El Salón Dorado o Sala de Conciertos ha sido el escenario principal de las grandes recepciones de esta embajada. Antonio Castañeda Buraglia.
El Salón Dorado o Sala de Conciertos ha sido el escenario principal de las grandes recepciones de esta embajada. Antonio Castañeda Buraglia.
Durante un buen tiempo en este primer piso hubo oficinas para funcionarios. Luego, éstas se convirtieron en salas de recepción, un poco más informales que las del segundo piso. Antonio Castañeda Buraglia.
Vestíbulo del segundo piso que conduce al Salón Dorado. El gran tamaño de las chimeneas es otra constante de este tipo de residencias. Antonio Castañeda Buraglia.
La gran lámpara del comedor es uno de los objetos más valiosos de la embajada. Si bien de apariencia moderna, documentos fechados en 1934 la describen como “una antigua araña de luces del siglo XVI, realizada con gran esfuerzo por artesanos venecianos”. Su globo se considera como uno de los más grandes soplado porser humano alguno. Antonio Castañeda Buraglia.
Durante una época, esta inusual salita, ubicada al fondo del comedor, estuvo cubierta por pesados cortinajes. Antonio Castañeda Buraglia.
Pinturas de artistas rusos de muy diversas épocas decoran las paredes, incluyendo nombres tan conocidos como los de I. Aivazovsky, M. Nesterov, K. Makovsky, A. Savrasov, F. Sychkov. Antonio Castañeda Buraglia.
Texto de: Lily Urdinola de Bianchi
Difícil encontrar dos suegras como Hattie Sanger Pullman. Fascinada con la carrera política de su yerno Frank O. Lowden, elegido y reelegido congresista por Illinois, esta multimillonaria madre política –viuda del magnate de los coches-dormitorio, George Pullman– decidió que ya que Lowden y su hija tenían para largo en Washington, sería bueno que tuvieran su propia casa y dejaran de seguir alquilando. Pero no podía ser cualquier morada porque si la carrera política del yernísimo seguía como iba, podía hasta terminar con la banda presidencial terciada. Pensando en eso, el arquitecto obvio era Nathan Wyeth, quien por esa misma época estaba a cargo de la ampliación de las oficinas del ala oeste de la Casa Blanca.

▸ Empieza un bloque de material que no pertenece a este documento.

-- ==== Sys2Proof/Syntax.lean ====
section
/-! DEFINITION. The commands: one constructor per row of spec/opcode_table.json. The table gives no row any field. The operands are what the environment supplies at the step: input readings, bytes, and the order of events that the manual lets be taken in either order (log 6, log 23). -/

namespace Sys2Proof

/-- The two voices that play scripts: voice 2 on the earpiece and voice 3 on the ringer (R52). -/
inductive ScriptVoice where
  | earpiece
  | ringer
  deriving DecidableEq, Repr

/-- The order in which the Line View, the Answer Unit and the Request Unit take one word (R49) or one hook report (R126). The manual does not order these deliveries, so the environment chooses. -/
inductive DeliveryOrder where
  | viewAnswerRequest
  | viewRequestAnswer
  | answerViewRequest
  | answerRequestView
  | requestViewAnswer
  | requestAnswerView
  deriving DecidableEq, Repr

/-- The orders that the manual leaves open at one block end. Each flag puts one event before the block's decision. -/
structure EndOrder where
  /-- Line idle is taken before a word delivered at the same block end (R95). -/
  idleFirst : Bool
  /-- The slot's expiry is taken before a word delivered at the same block end (R106, R116 to R118). -/
  slotFirst : Bool
  /-- The request record's expiry is taken before the decision of the same block end (R131, R141). -/
  recordFirst : Bool
  /-- The Trunk Interface is taken before a word delivered at the same block end (R151, R153). -/
  trunkFirst : Bool
  /-- The transmitter takes the decision before the receiver does (R29). -/
  txFirst : Bool
  /-- The order among the blocks that take the delivered word (R49). -/
  delivery : DeliveryOrder
  deriving DecidableEq, Repr

/-- The commands of the part. -/
inductive Instr where
  /-- POWER_ON_RESET (R161). -/
  | powerOnReset
  /-- LINE_SAMPLE (R13): `x` is the converter's reading. -/
  | lineSample (x : Int)
  /-- BLOCK_END (R14): the readings of LINE_LOADED, TRUNK_RING and TRUNK_CODE, and the order of simultaneous events. -/
  | blockEnd (lineLoaded trunkRing : Bool) (trunkCode : Code) (order : EndOrder)
  /-- LINE_IDLE (R95). -/
  | lineIdle
  /-- UNUSABLE_LIMIT (R39). -/
  | unusableLimit
  /-- OVER_LONG_SYMBOL (R41). -/
  | overLongSymbol
  /-- STUCK_TONE (R42). -/
  | stuckTone
  /-- GAP_LIMIT (R45). -/
  | gapLimit
  /-- CHECKED_ATTEMPT_START (R76). -/
  | checkedAttemptStart
  /-- TALK_OVER (R79). -/
  | talkOver
  /-- REQUEST_WAIT_LIMIT (R77). -/
  | requestWaitLimit
  /-- BACK_OFF_END (R81). -/
  | backOffEnd
  /-- TICK (R57): the levels of the HOOK and DIAL contacts, true for closed. -/
  | tick (hookClosed dialClosed : Bool)
  /-- SCRIPT_STEP_END (R57) on one of the two script voices. -/
  | scriptStepEnd (voice : ScriptVoice)
  /-- HOOK_DEBOUNCED_CHANGE (R126): the order in which the report is taken. -/
  | hookDebouncedChange (order : DeliveryOrder)
  /-- HANG_UP (R126): the order in which the report is taken. -/
  | hangUp (order : DeliveryOrder)
  /-- PULSE (R128). -/
  | pulse
  /-- INVALID_DIGIT (R128). -/
  | invalidDigit
  /-- DIGIT_END (R128). -/
  | digitEnd
  /-- BARRED_RELEASE (R128). -/
  | barredRelease
  /-- DIGIT_WAIT_EXPIRY (R129). -/
  | digitWaitExpiry
  /-- COMPLETION_HOLD_EXPIRY (R116). -/
  | completionHoldExpiry
  /-- LINGER_EXPIRY (R117). -/
  | lingerExpiry
  /-- POLL_LOSS_EXPIRY (R118). -/
  | pollLossExpiry
  /-- RING_REPLY_EXPIRY (R135). -/
  | ringReplyExpiry
  /-- DELAY_EXPIRY (R137). -/
  | delayExpiry
  /-- POLL_REPLY_EXPIRY (R137). -/
  | pollReplyExpiry
  /-- REVERT_EXPIRY (R141). -/
  | revertExpiry
  /-- SHOW_EXPIRY (R143). -/
  | showExpiry
  /-- ORIGINATE (R151). -/
  | originate
  /-- TRUNK_LAPSE (R153). -/
  | trunkLapse
  /-- DOZE_ENTRY (R166). -/
  | dozeEntry
  /-- SETUP_START_BIT (R167). -/
  | setupStartBit
  /-- SETUP_BYTE (R163): the byte, and whether its stop bit was high. -/
  | setupByte (b : Byte) (stopHigh : Bool)
  /-- SETUP_GAP_TIMEOUT (R163). -/
  | setupGapTimeout
  /-- SETUP_REPLY_START (R163). -/
  | setupReplyStart
  /-- READ (R163) of cell `n`. -/
  | read (n : Byte)
  /-- ENTER_SETUP (R164). -/
  | enterSetup
  /-- LEAVE_SETUP (R165). -/
  | leaveSetup
  /-- ERASE (R159). -/
  | erase
  /-- WRITE (R163) of value `v` into cell `n`. -/
  | write (n v : Byte)
  /-- CONDITIONS (R163). -/
  | conditions
  /-- CLEAR_CONDITIONS (R163). -/
  | clearConditions
  /-- STATE (R163). -/
  | stateReport
  /-- RESTART (R163). -/
  | restart
  /-- BADCMD (R163): a first byte that names no command. -/
  | badcmd (b : Byte)
  /-- RESTART_AFTER_REPLY (R161). -/
  | restartAfterReply
  /-- ERASE_COMPLETE (R159). -/
  | eraseComplete
  /-- WRITE_COMPLETE (R160). -/
  | writeComplete
  /-- ENTRY_WINDOW_CLOSE (R162). -/
  | entryWindowClose
  /-- POWER_FAIL (R159). -/
  | powerFail
  deriving DecidableEq, Repr

end Sys2Proof
end

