/-- R113 to R115, R119 to R121: what an off-hook report, a FLASH, a HANG-UP, a CLEAR from the caller and held by others do to the call in the slot, in every state of it, and to the EMPTY slot. A call that is answered keeps its marks (the model's choice, log 42). -/
def Obligations.SlotFollowsHookClearAndLine : Prop :=
  (∀ (c : Call) (s : State), s.answer.slot = some c →
    let slot (x : Option Call) (hook : Bool) (u : State) : State :=
      { u with answer := ⟨x, hook⟩ }
    let lifted := slot (some { c with phase := .answered, timer := 300 })
    (c.phase = .ringing .ringer →
      auOffHook s = start .answerUnit .answerWait (stopNow .answerUnit .ringer (lifted true s)) ∧
      auClear c.caller s = withdraw .answerUnit c.caller
        (stopAtCycle .answerUnit .ringer (slot none s.answer.offHook s)) ∧
      auHangUp s = slot (some c) false s ∧ auFlash s = s ∧
      (c.cls ≠ .urgent →
        auHeldByOthers s = queue .answerUnit .refuse c.caller (some 3)
          (stopAtCycle .answerUnit .ringer (slot none s.answer.offHook s))) ∧
      (c.cls = .urgent → auHeldByOthers s = s)) ∧
    (c.phase = .ringing .earpiece →
      auFlash s = viewRelease (start .answerUnit .answerWait
        (stopNow .answerUnit .earpiece (lifted s.answer.offHook s))) ∧
      auHangUp s = start .answerUnit .urgent
        (slot (some { c with phase := .ringing .ringer, marks := 0 }) false s) ∧
      auClear c.caller s = withdraw .answerUnit c.caller
        (stopNow .answerUnit .earpiece (slot none s.answer.offHook s)) ∧
      (c.cls = .urgent → auHeldByOthers s = s)) ∧
    (c.phase = .answered →
      auOffHook s = stopNow .answerUnit .ringer (slot (some c) true s) ∧
      auHangUp s = { queue .answerUnit .clear c.caller none (slot (some c) false s) with
        answer := ⟨none, false⟩ } ∧
      auClear c.caller s = withdraw .answerUnit c.caller
        (start .answerUnit .callerGone (slot none s.answer.offHook s)) ∧
      auHeldByOthers s = s ∧ auFlash s = s) ∧
    (c.phase = .delivered →
      auOffHook s = stopNow .answerUnit .ringer (slot (some c) true s) ∧
      (viewClears c.caller s = true →
        auHangUp s = withdraw .answerUnit c.caller (slot none false s)) ∧
      (viewClears c.caller s = false →
        auHangUp s = { queue .answerUnit .clear c.caller none (slot (some c) false s) with
          answer := ⟨none, false⟩ }) ∧
      auClear c.caller s = withdraw .answerUnit c.caller (slot none s.answer.offHook s) ∧
      auHeldByOthers s = s ∧ auFlash s = s) ∧
    (c.phase = .expired →
      auOffHook s = stopNow .answerUnit .ringer (slot (some c) true s) ∧
      auHangUp s = slot (some c) false s ∧ auFlash s = s ∧ auHeldByOthers s = s ∧
      auClear c.caller s = withdraw .answerUnit c.caller (slot none s.answer.offHook s)) ∧
    ∀ x, x ≠ c.caller → auClear x s = s) ∧
  (∀ s : State, s.answer.slot = none →
    auOffHook s = stopNow .answerUnit .ringer { s with answer := ⟨none, true⟩ } ∧
    auHangUp s = { s with answer := ⟨none, false⟩ } ∧ auFlash s = s ∧ auHeldByOthers s = s ∧
    ∀ x, auClear x s = s)
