-- ==== Sys2Proof/Laws/Frame.lean ====
section
/-! SUPPORT. Frames: the laws of `OnlyParts`, and the parts that the operations of each block may change. -/

namespace Sys2Proof.Machine

theorem same_refl (p : Part) (s : State) : Same p s s := by cases p <;> rfl

theorem same_trans {p : Part} {s t u : State} (h₁ : Same p s t) (h₂ : Same p t u) : Same p s u := by
  cases p <;> exact Eq.trans h₂ h₁

theorem only_refl (ps : List Part) (s : State) : OnlyParts ps s s := fun p _ => same_refl p s

theorem only_trans {ps : List Part} {s t u : State} (h₁ : OnlyParts ps s t)
    (h₂ : OnlyParts ps t u) : OnlyParts ps s u := fun p hp => same_trans (h₁ p hp) (h₂ p hp)

theorem only_mono {ps qs : List Part} {s t : State} (hsub : ps ⊆ qs) (h : OnlyParts ps s t) :
    OnlyParts qs s t := fun p hp => h p (fun hm => hp (hsub hm))

theorem only_of_ite {ps : List Part} {s t u : State} {c : Prop} [Decidable c]
    (h₁ : OnlyParts ps s t) (h₂ : OnlyParts ps s u) : OnlyParts ps s (if c then t else u) := by
  split <;> assumption

/-! ## The parts that the operations of each block may change -/

/-- QUEUE and WITHDRAW: the lanes, the condition set, the events raised. -/
def sendParts : List Part := [.tx, .conds, .inbox]

/-- Starts and stops: the engine, the events raised. -/
def voiceParts : List Part := [.engine, .inbox]

/-- The Line View's operations. -/
def viewParts : List Part := [.view, .out, .engine, .tx, .conds, .inbox]

/-- The Request Unit's operations. -/
def requestParts : List Part := [.request, .engine, .tx, .conds, .inbox]

/-- The Answer Unit's operations, with the YIELD and the RELEASE they give. -/
def answerParts : List Part :=
  [.answer, .request, .view, .out, .engine, .tx, .conds, .inbox]

/-- What a command's events and the dialling that follows them may change. -/
def callParts : List Part :=
  [.dial, .answer, .request, .view, .out, .engine, .tx, .conds, .inbox]

theorem send_in_view : sendParts ⊆ viewParts := by decide
theorem send_in_request : sendParts ⊆ requestParts := by decide
theorem send_in_answer : sendParts ⊆ answerParts := by decide
theorem send_in_call : sendParts ⊆ callParts := by decide
theorem voice_in_view : voiceParts ⊆ viewParts := by decide
theorem voice_in_request : voiceParts ⊆ requestParts := by decide
theorem voice_in_answer : voiceParts ⊆ answerParts := by decide
theorem voice_in_call : voiceParts ⊆ callParts := by decide
theorem view_in_answer : viewParts ⊆ answerParts := by decide
theorem request_in_answer : requestParts ⊆ answerParts := by decide
theorem view_in_call : viewParts ⊆ callParts := by decide
theorem request_in_call : requestParts ⊆ callParts := by decide
theorem answer_in_call : answerParts ⊆ callParts := by decide

end Sys2Proof.Machine
end

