-- ==== Sys2Proof/Tests/Slice0.lean ====
section
/-! SUPPORT. The tests: the well-formedness check, values that the manual works out, and for every statement with hypotheses a state and operands that meet them, at the boundary of each clause. -/

namespace Sys2Proof.Tests

open Sys2Proof Sys2Proof.Machine

/- One theorem at a time: every kernel evaluation of this file waits for the ones before it. -/
set_option Elab.async false

/-! ## Small states -/

/-- A station with this code, cadence 2, limit 10, both permissions, level 2, sensitivity 2, strict, revert 6. -/
def atStation (code : Code) : State :=
  { State.reset with settings := some ⟨code, 2, 10, 3, 2, 2, false, 6⟩ }

/-- Station 3, just started. -/
def base : State := atStation 3

/-- Station 3 with its handset off-hook at every block that reckons the hook. -/
def lifted : State :=
  { base with
    engine.offHook := true, view.offHook := true, answer.offHook := true, request.offHook := true
    dial.hook := .offHook }

/-- The state in setup mode. -/
def inSetup (s : State) : State := { s with link.setupMode := true }

/-- The state with a call in the slot: in this phase, from station 7, with this timer. -/
def withCall (ph : CallPhase) (k : CallClass) (timer : Nat) (s : State) : State :=
  { s with answer.slot := some ⟨ph, 7, k, 0, 0, timer⟩ }

/-- The state with a request for station 7. -/
def withRequest (st : RequestState) (k : CallClass) (w : RequestWait) (timer : Nat) (s : State) :
    State :=
  { s with request.record := some ⟨st, 7, k, 1, 0, false, false, w, timer⟩ }

/-- An entry of station 3's Request Unit. -/
def entry (k : Kind) (dst : Code) (attempts wait : Nat) (retry : Bool) : Entry :=
  ⟨⟨k, dst, 3, none⟩, .requestUnit, attempts, wait, retry⟩

/-- The state with these lanes. -/
def withLanes (prompt request : List Entry) (s : State) : State :=
  { s with tx.prompt := prompt, tx.request := request }

/-- The state with this view record. -/
def withView (r : ViewRecord) (s : State) : State := { s with view.record := r }

/-- The state at a boundary: the samples of the block and of the tick are taken. -/
def atEnd (s : State) : State := { s with frame := ⟨160, 80⟩ }

/-- The order used where the order does not matter. -/
def anyOrder : EndOrder := ⟨false, false, false, false, false, .viewAnswerRequest⟩

/-- The state after an outcome; the reset state after none. -/
def after (o : Host.Outcome State Fault Refusal) : State :=
  match o with
  | .next t => t
  | .fault _ | .refused _ => State.reset

/-! ## Which commands the ports deliver, and the table's bits -/

theorem test_sample_above_the_converter_is_refused : (Instr.lineSample 2048).wellFormed = false := by
  decide

theorem test_sample_below_the_converter_is_refused :
    (Instr.lineSample (-2049)).wellFormed = false := by decide

theorem test_end_values_of_the_converter_are_delivered :
    (Instr.lineSample 2047).wellFormed = true ∧ (Instr.lineSample (-2048)).wellFormed = true := by
  decide

theorem test_command_byte_is_no_badcmd : (Instr.badcmd 0x10).wellFormed = false := by decide

theorem test_unnamed_byte_is_badcmd : (Instr.badcmd 0x11).wellFormed = true := by decide

theorem test_no_word_spells_a_command :
    decodeTableWord 8 0x10 = none ∧ State.reset.withFetchWord 8 0x10 = State.reset := by
  decide +kernel

/-! ## Values that the manual works out -/

/-- The worked values of R9. -/
theorem test_check_digits :
    [checkDigit .ring 7 3 (some 0), checkDigit .poll 7 3 none, checkDigit .hold 3 7 none,
      checkDigit .answer 3 7 none, checkDigit .refuse 3 7 (some 0), checkDigit .clear 7 3 none,
      checkDigit .refuse 9 4 (some 4), checkDigit .ring 6 15 (some 1), checkDigit .brk 11 2 none,
      checkDigit .brk 0 2 none] = [10, 11, 12, 13, 14, 15, 5, 6, 3, 8] := by decide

La residencia, una de las más costosas que se construyesen en la ciudad a comienzos del siglo pasado, fue hecha a medida de las aspiraciones de doña Hattie: imponente edificación, extensos recibos, finísimos terminados. Y si bien en una época el gran debate se centró en si la mansión Pullman fue la consagración del arquitecto Wyeth o su pecado mortal –por la mezcla de estilos y poca originalidad– a estas alturas, con todo lo que sus muros han visto y oído, es pieza fundamental de la historia de Washington.
Sin embargo, no fueron los Pullman quienes bailaron en el versallesco Salón Dorado ni quienes cenaron en el inmenso comedor de paredes enchapadas en nogal. El yerno se enfermó, no pudo presentarse a la reelección y, por ende, nunca volvió a la capital. A partir de ese momento su suegra perdió interés en la propiedad y la puso en venta con todo y mobiliario. Pero no le fue fácil deshacerse de ella por el precio y por los tiempos que corrían. Inicialmente se la compró su amiga Natalie Hays Hammond, esposa del millonario ingeniero de minas que después sería el propietario de la actual Embajada de Francia, por 300 000 dólares. Meses más tarde, sería vendida al gobierno del zar de Rusia por 350 000.
Siempre se ha dicho que nadie aplaudió más la compra de Nicolás II que su embajador Georgi Bakhmeteff y su esposa, la aristocrática y talentosa norteamericana Marie Beale, a quienes les gustaba vivir a la grand manière. De allí que, a partir de 1914, la morada de 64 habitaciones fue manejada como palacio imperial y entre la pareja de diplomáticos, el chef francés con sus 12 ayudantes y los otros 40 empleados que componían la servidumbre, la ciudad se enteró de cómo se atendía en la Rusia zarista.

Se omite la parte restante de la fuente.